STUDY MATERIAL Block Start

-- ==== Sys2Proof/Machine/Ops.lean ====
section
/-! DEFINITION. The shared operations: sparse tables, fields, elapsed and device time, events, egress queues, responses. -/

namespace Sys2Proof.Machine

/-- What a meaning answers. -/
abbrev Out := Host.Outcome State Fault Refusal

/-! ## Sparse tables -/

/-- The value at a key of a table. -/
def lookupK {α : Type} (k : Nat) : List (Nat × α) → Option α
  | [] => none
  | (j, v) :: t => if k = j then some v else lookupK k t

/-- A table with a key set; the keys stay in rising order. -/
def insertK {α : Type} (k : Nat) (v : α) : List (Nat × α) → List (Nat × α)
  | [] => [(k, v)]
  | (j, w) :: t =>
    if k < j then (k, v) :: (j, w) :: t
    else if k = j then (k, v) :: t
    else (j, w) :: insertK k v t

/-- A table without a key. -/
def eraseK {α : Type} (k : Nat) (l : List (Nat × α)) : List (Nat × α) :=
  l.filter (fun e => e.1 != k)

/-- A table keeps its keys strictly rising. -/
def risingKeys {α : Type} : List (Nat × α) → Bool
  | [] => true
  | [_] => true
  | (j, _) :: (k, w) :: t => decide (j < k) && risingKeys ((k, w) :: t)

/-- An element put before the first that it does not follow. -/
def insBy {α : Type} (le : α → α → Bool) (a : α) : List α → List α
  | [] => [a]
  | b :: t => if le a b then a :: b :: t else b :: insBy le a t

/-- A list in order. -/
def sortBy {α : Type} (le : α → α → Bool) (l : List α) : List α := l.foldr (insBy le) []

/-- A list without repeats: the first of equal elements stays. -/
def uniq : List Nat → List Nat
  | [] => []
  | a :: t => a :: (uniq t).filter (fun b => b != a)

/-! ## Bytes and numbers -/

/-- `n` bytes of a number, most significant first (R6, on a wire). -/
def be : Nat → Nat → Bytes
  | 0, _ => []
  | n + 1, x => BitVec.ofNat 8 (x / 256 ^ n) :: be n x

/-- `n` bytes of a number, least significant first (R6, in a store). -/
def le : Nat → Nat → Bytes
  | 0, _ => []
  | n + 1, x => BitVec.ofNat 8 x :: le n (x / 256)

/-- The number that bytes spell, most significant first. -/
def ofBe (b : Bytes) : Nat := b.foldl (fun a x => a * 256 + x.toNat) 0

/-- The number that bytes spell, least significant first. -/
def ofLe (b : Bytes) : Nat := b.foldr (fun x a => x.toNat + 256 * a) 0

/-- `n` bytes from an offset. -/
def sub (b : Bytes) (o n : Nat) : Bytes := (b.drop o).take n

/-- The field of `n` bytes at an offset, most significant first. -/
def beAt (b : Bytes) (o n : Nat) : Nat := ofBe (sub b o n)

/-- The two's complement of an integer in `n` bytes. -/
def tc (n : Nat) (i : Int) : Nat := (i % (256 ^ n : Nat)).toNat

/-- The integer that `n` bytes of two's complement stand for. -/
def ofTc (n x : Nat) : Int := if x * 2 < 256 ^ n then x else (x : Int) - (256 ^ n : Nat)

/-- Zero bytes. -/
def zeros (n : Nat) : Bytes := List.replicate n 0

/-- Bytes padded with zeros, or cut, to a length. -/
def fit (n : Nat) (b : Bytes) : Bytes := (b ++ zeros (n - b.length)).take n

/-- A bit of a number. -/
def bit (x n : Nat) : Bool := x.testBit n

/-- A Boolean as a field value. -/
def b2n (b : Bool) : Nat := if b then 1 else 0

/-- A number with a bit set or cleared. -/
def setBit (x n : Nat) (b : Bool) : Nat :=
  if b then (if bit x n then x else x + 2 ^ n) else (if bit x n then x - 2 ^ n else x)

/-- The largest value of a 32-bit counter. -/
def max32 : Nat := 4294967295

/-- Nanoseconds in a second. -/
def nsS : Nat := 1000000000

/-! ## Fields (R8) -/

/-- The sparse store with a field set: an entry at its reset value is not listed. -/
def putField (k r v : Nat) (l : List FVal) : List FVal :=
  if v = r then eraseK k l else insertK k v l

/-- The value of instance `i` of a field. -/
def State.geti (s : State) (f : Fld) (i : Nat) : Nat :=
  (lookupK (f.key i) s.reg.fields).getD (f.resetAt i)

/-- The value of a field. -/
def State.get (s : State) (f : Fld) : Nat := s.geti f 0

/-- A one-bit field as a Boolean. -/
def State.on (s : State) (f : Fld) : Bool := s.get f != 0

/-- Instance `i` of a field set to a value of its width. An instance that the register does not have is not written (R9). -/
def State.seti (s : State) (f : Fld) (i v : Nat) : State :=
  { s with reg := { s.reg with
      fields := if i < f.cnt then putField (f.key i) (f.resetAt i) (v % 2 ^ f.w) s.reg.fields else s.reg.fields } }

/-- A field set. -/
def State.set (s : State) (f : Fld) (v : Nat) : State := s.seti f 0 v

/-- A saturating counter increased. -/
def State.inci (s : State) (f : Fld) (i n : Nat) : State :=
  s.seti f i (min (2 ^ f.w - 1) (s.geti f i + n))

/-- A saturating counter increased by one. -/
def State.inc (s : State) (f : Fld) : State := s.inci f 0 1

/-! ## Ports and roles (R275, R363) -/

/-- The port code of ORIGIN. -/
def portCode : Port → Nat
  | .none => 0 | .uplink0 => 1 | .uplink1 => 2 | .service => 3 | .seal => 4
  | .config => 5 | .sd => 6 | .plc => 7 | .radio => 8 | .t1s => 9

/-- The role bound to a port, as coded in PORT_ROLE. The configuration memory's role has no code there and reads 0. -/
def State.role (s : State) : Port → Nat
  | .none => 0
  | .uplink0 => s.get F.PORT_ROLE_UPL0
  | .uplink1 => s.get F.PORT_ROLE_UPL1
  | .service => s.get F.PORT_ROLE_SVC
  | .seal => s.get F.PORT_ROLE_SEAL
  | .config => 0
  | .sd => s.get F.PORT_ROLE_SD
  | .plc => s.get F.PORT_ROLE_PLC
  | .radio => s.get F.PORT_ROLE_RADIO
  | .t1s => s.get F.PORT_ROLE_T1S

/-- Restricted mode (R277). -/
def State.restricted (s : State) : Bool := s.get F.PORT_STATUS_CAUSES != 0

/-- The role bound to an egress port's kind (R217, R275). -/
def State.egRole (s : State) (p : Nat) : Nat :=
  if p = 0 then s.role .uplink0 else if p = 1 then s.role .uplink1 else if p < 10 then s.role .t1s
  else if p < 13 then s.role .plc else s.role .radio

/-- The clock domain of an egress port's medium (R442). -/
def mediumDom (p : Nat) : Dom := if p < 2 then .UPL else if p < 10 then .T1S else if p < 13 then .PLC else .RF

/-- Whether a port sends and receives at all: a port bound to NONE does neither (R275), in restricted mode the downstream media
do neither (R277), from an activation instant to the restart no new frame starts and frames that arrive are lost (R397), and a domain
whose PLL lost lock is held stopped (R446). -/
def State.live (s : State) (p : Nat) : Bool :=
  s.egRole p != 0 && (decide (p < 2) || !s.restricted) && !s.fwu.halted && !s.pwr.noPll.contains (mediumDom p)

/-- Where an event comes from (R363). -/
structure Org where
  port : Port := .none
  agent : Nat := 0
  inj : Bool := false
  deriving DecidableEq, Repr

/-- An internal agent's origin. -/
def Org.ag (n : Nat) : Org := { agent := n }

/-- ORIGIN as a number, without HELD (R363). What an injection causes names the injection's writer and agent 20 (R465). -/
def State.origin (s : State) (o : Org) : Nat :=
  match s.ev.mark with
  | some p => portCode p + 16 * s.role p + 128 * 20 + 32768
  | none => portCode o.port + 16 * s.role o.port + 128 * o.agent + (if o.inj then 32768 else 0)

/-! ## Time that passes -/

/-- The servo's rate correction in ppm (R32, R41): it never exceeds TIME_SLEWMAX, whatever that holds now. -/
def State.ppm (s : State) : Int :=
  let m : Int := s.get F.TIME_SLEWMAX_PPM
  max (-m) (min m s.time.rate)

/-- The rate of a slew in ppm (R36): TIME_SLEWMAX in the slew's direction. -/
def State.slewPpm (s : State) : Int :=
  if s.time.slew < 0 then -(s.get F.TIME_SLEWMAX_PPM : Int) else s.get F.TIME_SLEWMAX_PPM

/-- Elapsed ns until a slew is complete: the first at which device time has taken all of it (R36). -/
def State.slewEnd (s : State) : Nat :=
  let m : Int := s.get F.TIME_SLEWMAX_PPM
  if 0 < s.time.slew then ((s.time.slew * 1000000 - s.time.acc + m - 1) / m).toNat
  else if s.time.slew < 0 then ((s.time.acc - (s.time.slew + 1) * 1000000) / m + 1).toNat
  else 0

/-- `d` ns of elapsed time at one rate in ppm: device time with the fraction that is left over. -/
def TimeSt.run (x : TimeSt) (d : Nat) (ppm : Int) : TimeSt :=
  let y : Int := d * ppm + x.acc
  { x with clk := x.clk + d, dev := ((x.dev : Int) + d + y / 1000000).toNat, acc := y % 1000000 }

/-- The second at which PPS_OUT last rose (R446), once device time stands at an instant: it rises as each whole second is crossed. -/
def State.ppsAfter (s : State) (dev : Nat) : Option Nat :=
  if s.on F.CLK_IO_PPSOUT ∧ dev / nsS ≠ s.time.dev / nsS then some (dev / nsS) else s.time.pps

/-- `d` ns of elapsed time pass: device time runs at the slew's rate while a slew lasts, which takes its part of it, and else at the
servo's (R32, R36, R41). -/
def State.adv (s : State) (d : Nat) : State :=
  let n := s.slewEnd
  let x := if s.time.slew = 0 then s.time.run d s.ppm
    else if d < n then
      let x := s.time.run d s.slewPpm
      { x with slew := s.time.slew - ((x.dev : Int) - s.time.dev - d) }
    else { (s.time.run n s.slewPpm).run (d - n) s.ppm with slew := 0 }
  { s with time := { x with pps := s.ppsAfter x.dev } }

/-- Elapsed time runs on to an instant, if it lies ahead. -/
def State.advTo (s : State) (t : Nat) : State := s.adv (t - s.time.clk)

/-- Elapsed ns until device time has gained `r` ns at a rate: the fraction carried counts. -/
def gainTime (r : Nat) (ppm acc : Int) : Nat := ((r * 1000000 - acc + (1000000 + ppm) - 1) / (1000000 + ppm)).toNat

/-- Elapsed ns until device time reaches an instant (R25, R36, R41). -/
def State.untilDev (s : State) (t : Nat) : Nat :=
  let r := t - s.time.dev
  if s.time.slew = 0 then gainTime r s.ppm s.time.acc
  else
    let n := s.slewEnd
    let d := gainTime r s.slewPpm s.time.acc
    if d < n then d
    else
      let x := s.time.run n s.slewPpm
      n + gainTime (t - x.dev) s.ppm x.acc

/-- Device time runs on to an instant, if it lies ahead, for as much elapsed time as it takes. What the last ns carries beyond the
instant stays in the fraction. -/
def State.advDev (s : State) (t : Nat) : State :=
  if t ≤ s.time.dev then s
  else
    let s' := s.adv (s.untilDev t)
    { s' with time := { s'.time with dev := t, pps := s.ppsAfter t, acc := s'.time.acc + ((s'.time.dev : Int) - t) * 1000000 } }

/-- Device seconds. -/
def State.secs (s : State) : Nat := s.time.dev / nsS

/-- Device nanoseconds within the second. -/
def State.nanos (s : State) : Nat := s.time.dev % nsS

/-- A time value on a wire (R26). -/
def timeBytes (t : Nat) : Bytes := be 8 (t / nsS) ++ be 4 (t % nsS)

/-! ## Free values -/

/-- The next free number, and the state that has drawn it. -/
def State.draw (s : State) : Nat × State := (Config.freeVal s.free, { s with free := s.free + 1 })

/-- The next free integer, and the state that has drawn it. -/
def State.drawInt (s : State) : Int × State := (Config.freeInt s.free, { s with free := s.free + 1 })

/-- `n` free bytes, and the state that has drawn them. -/
def State.drawBytes (s : State) (n : Nat) : Bytes × State :=
  (fit n (Config.freeBytes s.free n), { s with free := s.free + 1 })

/-! ## Egress queues (R217 to R220) -/

/-- The size in 64-bit words of a queue block (R217). -/
def queueWords (id : Nat) : Nat :=
  if id = 0 then 32768 else if id = 1 then 65536 else if id = 2 then 32768 else if id = 3 then 393216
  else if id = 4 then 393216 else if id = 5 then 2048
  else if id < 14 then (match (id - 6) % 4 with | 0 => 1024 | 3 => 4096 | _ => 2048)
  else if id < 70 then (match (id - 14) % 4 with | 0 => 2048 | 3 => 2048 | _ => 1024)
  else 1024

/-- The words a packet of `n` payload bytes takes (R213). -/
def pktWords (n : Nat) : Nat := 1 + (n + 7) / 8

/-- Whether a packet leaves an uplink protected (R280, R281). -/
def EgBody.prot : EgBody → Bool
  | .hcp _ _ b _ => b
  | .mpkt _ => false
  | _ => true

/-- The payload bytes that a packet takes of its queue (R213): the frame without FCS, and on an uplink without what MACsec adds. -/
def EgPkt.size (p : EgPkt) : Nat :=
  match p.body with
  | .hcp _ _ b _ => p.len - (if b then 36 else 4)
  | .ptp _ _ => p.len - 36
  | .ip _ _ => p.len - 36
  | _ => p.len

/-- The words in use of a list of packets. -/
def pktsWords (l : List EgPkt) : Nat := (l.map (fun p => pktWords p.size)).sum

/-- The egress queue of an identifier. -/
def State.egq (s : State) (id : Nat) : EgQ :=
  (s.port.egress.find? (fun q => q.id == id)).getD { id := id }

/-- The egress queue of an identifier replaced. -/
def State.setEgq (s : State) (q : EgQ) : State :=
  { s with port := { s.port with egress := q :: s.port.egress.filter (fun x => x.id != q.id) } }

STUDY MATERIAL Block End

ASSIGNED TASK: Scan the records for the string "least" and report each line where it occurs.

WRITTEN ANSWER:
/-- `n` bytes of a number, least significant first (R6, in a store). -/
/-- The number that bytes spell, least significant first. -/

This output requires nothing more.